Stored items:

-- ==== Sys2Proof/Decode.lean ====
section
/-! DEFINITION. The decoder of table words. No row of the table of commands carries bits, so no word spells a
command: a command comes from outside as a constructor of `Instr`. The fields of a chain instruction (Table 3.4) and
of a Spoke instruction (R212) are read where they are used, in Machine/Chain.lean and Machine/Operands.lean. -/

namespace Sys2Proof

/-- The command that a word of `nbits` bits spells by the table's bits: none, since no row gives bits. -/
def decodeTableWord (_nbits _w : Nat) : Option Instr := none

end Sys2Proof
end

* * *

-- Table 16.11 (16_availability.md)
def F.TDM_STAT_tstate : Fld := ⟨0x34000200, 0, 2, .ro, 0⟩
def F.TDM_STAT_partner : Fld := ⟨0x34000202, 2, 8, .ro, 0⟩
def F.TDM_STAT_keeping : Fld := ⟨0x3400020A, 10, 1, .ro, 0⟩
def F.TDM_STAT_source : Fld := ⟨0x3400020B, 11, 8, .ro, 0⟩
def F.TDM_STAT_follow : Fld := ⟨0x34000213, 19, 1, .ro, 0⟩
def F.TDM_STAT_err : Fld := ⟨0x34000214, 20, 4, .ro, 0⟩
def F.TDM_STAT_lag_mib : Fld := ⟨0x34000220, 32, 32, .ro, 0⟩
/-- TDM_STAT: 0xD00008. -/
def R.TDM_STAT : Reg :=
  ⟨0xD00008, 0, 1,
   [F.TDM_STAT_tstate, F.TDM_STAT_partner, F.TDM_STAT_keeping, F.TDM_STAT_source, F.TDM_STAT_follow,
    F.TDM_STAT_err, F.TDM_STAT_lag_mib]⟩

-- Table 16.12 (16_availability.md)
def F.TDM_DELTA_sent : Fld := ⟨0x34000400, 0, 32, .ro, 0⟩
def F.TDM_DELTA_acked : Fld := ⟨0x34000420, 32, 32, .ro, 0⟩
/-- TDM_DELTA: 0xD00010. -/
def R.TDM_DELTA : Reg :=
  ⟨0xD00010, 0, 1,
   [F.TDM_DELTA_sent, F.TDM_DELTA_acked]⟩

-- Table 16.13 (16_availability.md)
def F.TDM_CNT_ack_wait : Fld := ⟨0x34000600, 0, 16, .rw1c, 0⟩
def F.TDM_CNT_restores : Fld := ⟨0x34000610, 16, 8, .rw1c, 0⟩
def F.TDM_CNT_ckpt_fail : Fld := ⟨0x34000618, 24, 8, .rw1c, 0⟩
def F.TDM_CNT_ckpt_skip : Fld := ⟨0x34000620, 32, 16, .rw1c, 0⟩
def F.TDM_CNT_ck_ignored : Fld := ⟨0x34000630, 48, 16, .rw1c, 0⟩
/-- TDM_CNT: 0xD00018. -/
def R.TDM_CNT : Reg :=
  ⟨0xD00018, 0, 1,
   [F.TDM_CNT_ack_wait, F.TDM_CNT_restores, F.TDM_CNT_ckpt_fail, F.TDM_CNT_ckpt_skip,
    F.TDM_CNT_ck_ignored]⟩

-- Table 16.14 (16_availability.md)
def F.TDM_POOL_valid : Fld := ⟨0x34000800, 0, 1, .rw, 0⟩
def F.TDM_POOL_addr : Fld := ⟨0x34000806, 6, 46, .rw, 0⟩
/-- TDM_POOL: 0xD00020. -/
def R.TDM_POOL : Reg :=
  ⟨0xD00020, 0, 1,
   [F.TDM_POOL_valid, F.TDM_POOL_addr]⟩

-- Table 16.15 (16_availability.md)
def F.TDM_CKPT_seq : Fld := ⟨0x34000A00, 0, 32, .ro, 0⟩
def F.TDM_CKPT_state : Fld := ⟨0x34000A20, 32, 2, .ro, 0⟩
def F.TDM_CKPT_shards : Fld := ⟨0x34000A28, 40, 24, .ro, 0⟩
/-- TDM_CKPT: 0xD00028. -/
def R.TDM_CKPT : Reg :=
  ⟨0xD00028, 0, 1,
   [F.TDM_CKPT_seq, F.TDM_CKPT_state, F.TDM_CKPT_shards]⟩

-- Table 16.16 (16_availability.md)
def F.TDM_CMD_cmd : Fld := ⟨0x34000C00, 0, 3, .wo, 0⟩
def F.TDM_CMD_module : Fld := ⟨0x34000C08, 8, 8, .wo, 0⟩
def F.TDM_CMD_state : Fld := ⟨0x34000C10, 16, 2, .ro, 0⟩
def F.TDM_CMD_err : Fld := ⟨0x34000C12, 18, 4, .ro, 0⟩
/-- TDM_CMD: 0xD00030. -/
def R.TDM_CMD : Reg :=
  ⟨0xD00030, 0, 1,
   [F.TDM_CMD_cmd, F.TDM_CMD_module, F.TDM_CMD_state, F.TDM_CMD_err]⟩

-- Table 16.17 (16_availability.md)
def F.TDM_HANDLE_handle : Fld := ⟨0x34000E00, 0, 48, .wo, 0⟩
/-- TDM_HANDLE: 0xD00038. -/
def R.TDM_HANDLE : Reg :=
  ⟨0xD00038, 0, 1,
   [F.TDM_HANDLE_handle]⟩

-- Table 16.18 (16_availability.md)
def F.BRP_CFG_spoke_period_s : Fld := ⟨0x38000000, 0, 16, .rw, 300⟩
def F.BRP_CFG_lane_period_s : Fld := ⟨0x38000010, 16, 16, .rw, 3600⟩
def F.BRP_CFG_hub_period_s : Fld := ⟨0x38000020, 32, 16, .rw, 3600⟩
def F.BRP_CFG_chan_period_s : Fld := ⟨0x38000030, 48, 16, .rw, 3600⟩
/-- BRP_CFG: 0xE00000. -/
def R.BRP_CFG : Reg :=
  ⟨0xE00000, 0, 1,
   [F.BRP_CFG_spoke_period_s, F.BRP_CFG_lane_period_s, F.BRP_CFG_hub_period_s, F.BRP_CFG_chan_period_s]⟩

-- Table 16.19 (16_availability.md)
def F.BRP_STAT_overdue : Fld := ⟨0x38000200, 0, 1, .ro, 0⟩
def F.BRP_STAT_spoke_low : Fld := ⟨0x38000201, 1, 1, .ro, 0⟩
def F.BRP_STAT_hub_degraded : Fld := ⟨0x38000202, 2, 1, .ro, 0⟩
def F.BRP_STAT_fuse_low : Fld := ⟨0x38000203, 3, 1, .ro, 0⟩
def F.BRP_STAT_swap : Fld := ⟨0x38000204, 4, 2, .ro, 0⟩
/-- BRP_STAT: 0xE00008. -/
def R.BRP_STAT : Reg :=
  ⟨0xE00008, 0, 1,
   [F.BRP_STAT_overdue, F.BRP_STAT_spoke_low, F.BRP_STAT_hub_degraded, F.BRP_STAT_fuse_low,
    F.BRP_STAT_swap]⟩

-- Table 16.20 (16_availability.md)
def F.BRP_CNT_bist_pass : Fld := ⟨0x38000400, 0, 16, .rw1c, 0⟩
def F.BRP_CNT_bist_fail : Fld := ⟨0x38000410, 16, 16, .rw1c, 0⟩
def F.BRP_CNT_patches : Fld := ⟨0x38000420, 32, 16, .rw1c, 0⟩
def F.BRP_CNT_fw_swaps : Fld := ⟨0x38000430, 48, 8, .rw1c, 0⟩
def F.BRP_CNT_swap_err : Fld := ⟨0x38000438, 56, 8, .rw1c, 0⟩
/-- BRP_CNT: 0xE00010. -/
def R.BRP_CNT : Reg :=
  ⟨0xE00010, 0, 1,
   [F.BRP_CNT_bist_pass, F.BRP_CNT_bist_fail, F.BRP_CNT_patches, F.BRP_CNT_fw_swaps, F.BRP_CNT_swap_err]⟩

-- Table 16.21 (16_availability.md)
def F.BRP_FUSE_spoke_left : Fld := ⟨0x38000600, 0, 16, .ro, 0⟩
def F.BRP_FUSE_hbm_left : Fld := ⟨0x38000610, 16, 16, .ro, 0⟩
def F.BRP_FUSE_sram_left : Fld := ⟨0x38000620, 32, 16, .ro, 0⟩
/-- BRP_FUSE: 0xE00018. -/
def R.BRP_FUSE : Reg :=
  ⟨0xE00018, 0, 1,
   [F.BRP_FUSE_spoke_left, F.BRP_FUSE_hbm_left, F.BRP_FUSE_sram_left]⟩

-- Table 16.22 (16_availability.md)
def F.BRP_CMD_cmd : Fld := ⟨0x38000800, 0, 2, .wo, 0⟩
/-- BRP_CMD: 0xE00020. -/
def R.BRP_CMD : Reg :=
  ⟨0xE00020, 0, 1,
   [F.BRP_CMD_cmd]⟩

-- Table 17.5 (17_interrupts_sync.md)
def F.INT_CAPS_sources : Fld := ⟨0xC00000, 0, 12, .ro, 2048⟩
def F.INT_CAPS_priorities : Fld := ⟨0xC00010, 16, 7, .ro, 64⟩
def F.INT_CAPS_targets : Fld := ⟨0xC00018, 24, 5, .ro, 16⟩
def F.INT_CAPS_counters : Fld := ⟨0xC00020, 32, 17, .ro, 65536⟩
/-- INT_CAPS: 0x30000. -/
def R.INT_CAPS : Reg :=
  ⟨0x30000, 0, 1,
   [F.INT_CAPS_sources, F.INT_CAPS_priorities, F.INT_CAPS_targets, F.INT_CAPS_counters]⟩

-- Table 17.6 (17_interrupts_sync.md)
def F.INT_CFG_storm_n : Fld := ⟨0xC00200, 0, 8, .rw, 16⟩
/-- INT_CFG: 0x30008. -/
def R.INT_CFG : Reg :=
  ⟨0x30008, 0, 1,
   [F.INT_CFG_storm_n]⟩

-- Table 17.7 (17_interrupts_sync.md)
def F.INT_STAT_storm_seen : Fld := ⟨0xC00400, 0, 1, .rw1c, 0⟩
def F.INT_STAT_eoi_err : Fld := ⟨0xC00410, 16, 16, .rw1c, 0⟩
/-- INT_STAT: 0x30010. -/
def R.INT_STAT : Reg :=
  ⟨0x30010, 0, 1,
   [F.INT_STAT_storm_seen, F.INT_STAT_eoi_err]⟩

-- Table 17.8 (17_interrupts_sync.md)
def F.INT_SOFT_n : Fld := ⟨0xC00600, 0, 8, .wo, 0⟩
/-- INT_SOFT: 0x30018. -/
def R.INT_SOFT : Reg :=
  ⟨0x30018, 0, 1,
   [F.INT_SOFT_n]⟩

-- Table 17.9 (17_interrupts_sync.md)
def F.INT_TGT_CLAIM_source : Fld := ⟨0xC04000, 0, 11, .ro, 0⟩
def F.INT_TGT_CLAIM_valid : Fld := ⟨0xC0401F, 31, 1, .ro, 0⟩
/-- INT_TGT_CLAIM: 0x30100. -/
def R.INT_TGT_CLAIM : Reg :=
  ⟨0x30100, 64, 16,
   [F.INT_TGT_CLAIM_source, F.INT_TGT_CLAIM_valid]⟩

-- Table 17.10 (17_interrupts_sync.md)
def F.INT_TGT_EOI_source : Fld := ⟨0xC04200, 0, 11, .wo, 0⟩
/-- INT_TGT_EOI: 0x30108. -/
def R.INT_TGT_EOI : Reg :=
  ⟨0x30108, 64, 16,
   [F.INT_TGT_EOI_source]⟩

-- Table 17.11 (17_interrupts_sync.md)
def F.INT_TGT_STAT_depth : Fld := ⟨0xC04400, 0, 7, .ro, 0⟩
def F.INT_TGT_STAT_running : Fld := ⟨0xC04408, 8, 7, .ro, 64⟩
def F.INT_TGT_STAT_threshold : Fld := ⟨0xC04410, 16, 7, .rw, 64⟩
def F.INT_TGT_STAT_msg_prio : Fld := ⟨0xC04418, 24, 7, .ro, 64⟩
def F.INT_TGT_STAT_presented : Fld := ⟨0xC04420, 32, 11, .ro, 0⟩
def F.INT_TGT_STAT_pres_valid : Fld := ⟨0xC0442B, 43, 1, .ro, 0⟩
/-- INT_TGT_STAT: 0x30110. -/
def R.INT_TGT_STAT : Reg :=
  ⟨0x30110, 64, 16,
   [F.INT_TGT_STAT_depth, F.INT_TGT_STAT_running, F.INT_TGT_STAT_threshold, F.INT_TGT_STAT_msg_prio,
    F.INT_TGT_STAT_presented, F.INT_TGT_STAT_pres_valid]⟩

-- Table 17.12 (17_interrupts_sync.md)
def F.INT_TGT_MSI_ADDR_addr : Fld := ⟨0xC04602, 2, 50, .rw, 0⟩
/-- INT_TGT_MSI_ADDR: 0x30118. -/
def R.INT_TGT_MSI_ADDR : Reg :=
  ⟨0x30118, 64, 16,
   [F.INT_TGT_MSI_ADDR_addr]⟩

▶ **What needs to be done**: Proceeding from the line containing "def F.TDM_STAT_follow : Fld" through the line containing "[F.TDM_POOL_valid, F.TDM_POOL_addr]⟩", transcribe the lines above exactly, both end lines included.

▶ **Response area**:
def F.TDM_STAT_follow : Fld := ⟨0x34000213, 19, 1, .ro, 0⟩
def F.TDM_STAT_err : Fld := ⟨0x34000214, 20, 4, .ro, 0⟩
def F.TDM_STAT_lag_mib : Fld := ⟨0x34000220, 32, 32, .ro, 0⟩
/-- TDM_STAT: 0xD00008. -/
def R.TDM_STAT : Reg :=
  ⟨0xD00008, 0, 1,
   [F.TDM_STAT_tstate, F.TDM_STAT_partner, F.TDM_STAT_keeping, F.TDM_STAT_source, F.TDM_STAT_follow,
    F.TDM_STAT_err, F.TDM_STAT_lag_mib]⟩

-- Table 16.12 (16_availability.md)
def F.TDM_DELTA_sent : Fld := ⟨0x34000400, 0, 32, .ro, 0⟩
def F.TDM_DELTA_acked : Fld := ⟨0x34000420, 32, 32, .ro, 0⟩
/-- TDM_DELTA: 0xD00010. -/
def R.TDM_DELTA : Reg :=
  ⟨0xD00010, 0, 1,
   [F.TDM_DELTA_sent, F.TDM_DELTA_acked]⟩

-- Table 16.13 (16_availability.md)
def F.TDM_CNT_ack_wait : Fld := ⟨0x34000600, 0, 16, .rw1c, 0⟩
def F.TDM_CNT_restores : Fld := ⟨0x34000610, 16, 8, .rw1c, 0⟩
def F.TDM_CNT_ckpt_fail : Fld := ⟨0x34000618, 24, 8, .rw1c, 0⟩
def F.TDM_CNT_ckpt_skip : Fld := ⟨0x34000620, 32, 16, .rw1c, 0⟩
def F.TDM_CNT_ck_ignored : Fld := ⟨0x34000630, 48, 16, .rw1c, 0⟩
/-- TDM_CNT: 0xD00018. -/
def R.TDM_CNT : Reg :=
  ⟨0xD00018, 0, 1,
   [F.TDM_CNT_ack_wait, F.TDM_CNT_restores, F.TDM_CNT_ckpt_fail, F.TDM_CNT_ckpt_skip,
    F.TDM_CNT_ck_ignored]⟩

-- Table 16.14 (16_availability.md)
def F.TDM_POOL_valid : Fld := ⟨0x34000800, 0, 1, .rw, 0⟩
def F.TDM_POOL_addr : Fld := ⟨0x34000806, 6, 46, .rw, 0⟩
/-- TDM_POOL: 0xD00020. -/
def R.TDM_POOL : Reg :=
  ⟨0xD00020, 0, 1,
   [F.TDM_POOL_valid, F.TDM_POOL_addr]⟩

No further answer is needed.